▶ TASK TO CARRY OUT
Only one stretch of the records below is wanted: the lines from the one holding "meaning refuses. -/" through the one holding "some n) (hi : i". Return it exactly, both ends included.

--------------------

-- ==== Sys2Proof/Laws/Exec.lean ====
section
/-! SUPPORT. Every meaning in one shape: an operation issued under a judge. Whole-machine lemmas go through `exec_eq`. -/

namespace Sys2Proof.Machine

/-- The operation an instruction performs, its wide operands taken from `s`. -/
def opOf (i : Instr) (s : State) : Op (BitVec 32) :=
  match i with
  | .reset => resetOp
  | .headerin eos bos => headerin defaultParams eos bos
  | .synthesis eos bos => synthesis defaultParams eos bos
  | .bcInit => do initCursor s.arg0 s.arg1; result 0
  | .bcRead n => do let v ← readBits n.toNat; result v
  | .bcLook n => do let v ← lookBits n.toNat; result v
  | .bcAdv n => do advanceBits n.toNat; result 0
  | .bcRead1 => do let v ← readBits 1; result v
  | .cbUnquantize b => do cbUnquantize b.toNat; result 0
  | .cbMakeWords b => do cbMakeWords b.toNat; result 0
  | .cbMakeTree _ => result 0
  | .cbDecode b => do let e ← cbDecode b.toNat; result e
  | .cbDecodeSet b dst => do cbDecodeSet b.toNat (targetOf dst) s.arg0.toNat s.arg1.toNat; result 0
  | .cbDecodeAdd b dst => do cbDecodeAdd b.toNat (targetOf dst) s.arg0.toNat s.arg1.toNat; result 0
  | .cbDecodeVvAdd b first count => do
    cbDecodeVvAdd b.toNat (channelRun first.toNat count.toNat) s.arg0.toNat s.arg1.toNat
    result 0
  | .cbDecodeVs b dst mode => do
    let e ← cbDecodeVs b.toNat (targetOf dst) mode s.arg0.toNat s.arg1.toNat
    result e
  | .f0Unpack f => do f0Unpack f.toNat; result 0
  | .f0Look f w => do f0Look defaultParams f.toNat w.toNat; result 0
  | .f0Inverse1 f c => do let r ← f0Inverse1 f.toNat c.toNat; result (bitValue r.present)
  | .f0Inverse2 f c => do let r ← f0Inverse2 defaultParams f.toNat c.toNat; result (bitValue r)
  | .f1Unpack f => do f1Unpack f.toNat; result 0
  | .f1Look f => do f1Look f.toNat; result 0
  | .f1Inverse1 f c => do let r ← f1Inverse1 f.toNat c.toNat; result (bitValue r.present)
  | .f1Inverse2 f c => do let r ← f1Inverse2 defaultParams f.toNat c.toNat; result (bitValue r)
  | .resUnpack r => do resUnpack r.toNat; result 0
  | .resLook r => do resLook r.toNat; result 0
  | .res0Inverse r first count => do
    let e ← res0Inverse r.toNat (channelRun first.toNat count.toNat)
    result (bitValue e)
  | .res1Inverse r first count => do
    let e ← res1Inverse r.toNat (channelRun first.toNat count.toNat)
    result (bitValue e)
  | .res2Inverse r first count => do
    let e ← res2Inverse r.toNat (channelRun first.toNat count.toNat)
    result (bitValue e)
  | .map0Unpack m => do map0Unpack m.toNat; result 0
  | .map0Look _ => result 0
  | .map0Inverse => do map0Inverse defaultParams; result 0
  | .mdctInit w => do mdctInit defaultParams w.toNat; result 0
  | .mdctBackward w c => do mdctBackward w.toNat c.toNat; result 0
  | .winInit => do winInit defaultParams; result 0
  | .winApply c => do winApply c.toNat; result 0
  | .hdrIdent => do hdrIdent; result 0
  | .hdrComment => do hdrComment; result 0
  | .hdrSetup => do hdrSetup; result 0
  | .hdrBook b => do hdrBook b.toNat; result 0
  | .hdrTime t => do hdrTime t.toNat; result 0
  | .hdrMode k => do hdrMode k.toNat; result 0

/-- What judges an instruction the host issues. -/
def judgeOf (i : Instr) : State → Except Failure Unit :=
  match i with
  | .reset => judgeNone
  | .headerin _ _ => judgeNone
  | .synthesis _ _ => judgeReady
  | .bcInit => judgeNone
  | .bcRead n => judgeCount n
  | .bcLook n => judgeCount n
  | .bcAdv n => judgeCount n
  | .bcRead1 => judgeNone
  | .cbUnquantize _ => judgeInternal
  | .cbMakeWords _ => judgeInternal
  | .cbMakeTree _ => judgeInternal
  | .cbDecode b => judgeScalar b.toNat
  | .cbDecodeSet b dst => judgeVector b.toNat dst
  | .cbDecodeAdd b dst => judgeVector b.toNat dst
  | .cbDecodeVvAdd b first count => judgeVectorBundle b.toNat first.toNat count.toNat
  | .cbDecodeVs b dst _ => judgeVector b.toNat dst
  | .f0Unpack _ => judgeInternal
  | .f0Look _ _ => judgeInternal
  | .f0Inverse1 f c => judgeFloor 0 f.toNat c.toNat
  | .f0Inverse2 f c => judgeFloor 0 f.toNat c.toNat
  | .f1Unpack _ => judgeInternal
  | .f1Look _ => judgeInternal
  | .f1Inverse1 f c => judgeFloor 1 f.toNat c.toNat
  | .f1Inverse2 f c => judgeFloor 1 f.toNat c.toNat
  | .resUnpack _ => judgeInternal
  | .resLook _ => judgeInternal
  | .res0Inverse r first count => judgeResidue 0 r.toNat first.toNat count.toNat
  | .res1Inverse r first count => judgeResidue 1 r.toNat first.toNat count.toNat
  | .res2Inverse r first count => judgeResidue 2 r.toNat first.toNat count.toNat
  | .map0Unpack _ => judgeInternal
  | .map0Look _ => judgeInternal
  | .map0Inverse => judgeMapping
  | .mdctInit _ => judgeInternal
  | .mdctBackward w c => judgeMdct w.toNat c.toNat
  | .winInit => judgeInternal
  | .winApply c => judgeWindow c.toNat
  | .hdrIdent => judgeInternal
  | .hdrComment => judgeInternal
  | .hdrSetup => judgeInternal
  | .hdrBook _ => judgeInternal
  | .hdrTime _ => judgeInternal
  | .hdrMode _ => judgeInternal

/-- Every meaning is its operation, issued under its judge. -/
theorem exec_eq (i : Instr) (s : State) : exec i s = issue (judgeOf i) (opOf i s) s := by
  cases i <;> rfl

/-- No meaning refuses. -/
theorem exec_not_refused (i : Instr) (s : State) (r : Refusal) : exec i s ≠ .refused r := by
  rw [exec_eq]
  rcases issue_cases (judge := judgeOf i) (op := opOf i s) (s := s) with h | ⟨f, _, _, h⟩ <;> rw [h]
  · rcases finish_cases (opOf i s s) with ⟨_, _, _, h⟩ | ⟨_, _, _, h⟩ <;> rw [h] <;> simp
  · simp

/-! ## The judges -/

theorem judgeReady_ok {s : State} (h : s.phase = .ready) : judgeReady s = .ok () := by simp [judgeReady, h]

theorem judgeReady_error {s : State} (h : s.phase ≠ .ready) : judgeReady s = .error (.notReady s.phase) := by
  simp [judgeReady, h]

theorem judgeIndex_ok {s : State} {i n : Nat} {size : State → Option Nat} (h : size s = some n) (hi : i < n) :
    judgeIndex i size s = .ok () := by simp [judgeIndex, judgeField, h, judgeThat, hi, bind, Except.bind]

theorem judgeIndex_error {s : State} {i n : Nat} {size : State → Option Nat} (h : size s = some n) (hi : n ≤ i) :
    judgeIndex i size s = .error (.illegal .badOperand) := by
  simp [judgeIndex, judgeField, h, judgeThat, Nat.not_lt.2 hi, bind, Except.bind]

theorem judgeBundle_ok {s : State} {first count n : Nat} (h : s.cfg.channels = some n) (hc : 1 ≤ count)
    (hn : first + count ≤ n) : judgeBundle first count s = .ok () := by
  simp [judgeBundle, judgeField, h, judgeThat, hc, hn, bind, Except.bind]

theorem judgeBundle_error {s : State} {first count n : Nat} (h : s.cfg.channels = some n)
    (hn : count = 0 ∨ n < first + count) : judgeBundle first count s = .error (.illegal .badOperand) := by
  have : (decide (1 ≤ count) && decide (first + count ≤ n)) = false := by
    rcases hn with hn | hn
    · simp [hn]
    · simp [Nat.not_le.2 hn]
  simp [judgeBundle, judgeField, h, judgeThat, this, bind, Except.bind]

end Sys2Proof.Machine
end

--------------------

▶ RESPONSE
/-- No meaning refuses. -/
theorem exec_not_refused (i : Instr) (s : State) (r : Refusal) : exec i s ≠ .refused r := by
  rw [exec_eq]
  rcases issue_cases (judge := judgeOf i) (op := opOf i s) (s := s) with h | ⟨f, _, _, h⟩ <;> rw [h]
  · rcases finish_cases (opOf i s s) with ⟨_, _, _, h⟩ | ⟨_, _, _, h⟩ <;> rw [h] <;> simp
  · simp

/-! ## The judges -/

theorem judgeReady_ok {s : State} (h : s.phase = .ready) : judgeReady s = .ok () := by simp [judgeReady, h]

theorem judgeReady_error {s : State} (h : s.phase ≠ .ready) : judgeReady s = .error (.notReady s.phase) := by
  simp [judgeReady, h]

theorem judgeIndex_ok {s : State} {i n : Nat} {size : State → Option Nat} (h : size s = some n) (hi : i < n) :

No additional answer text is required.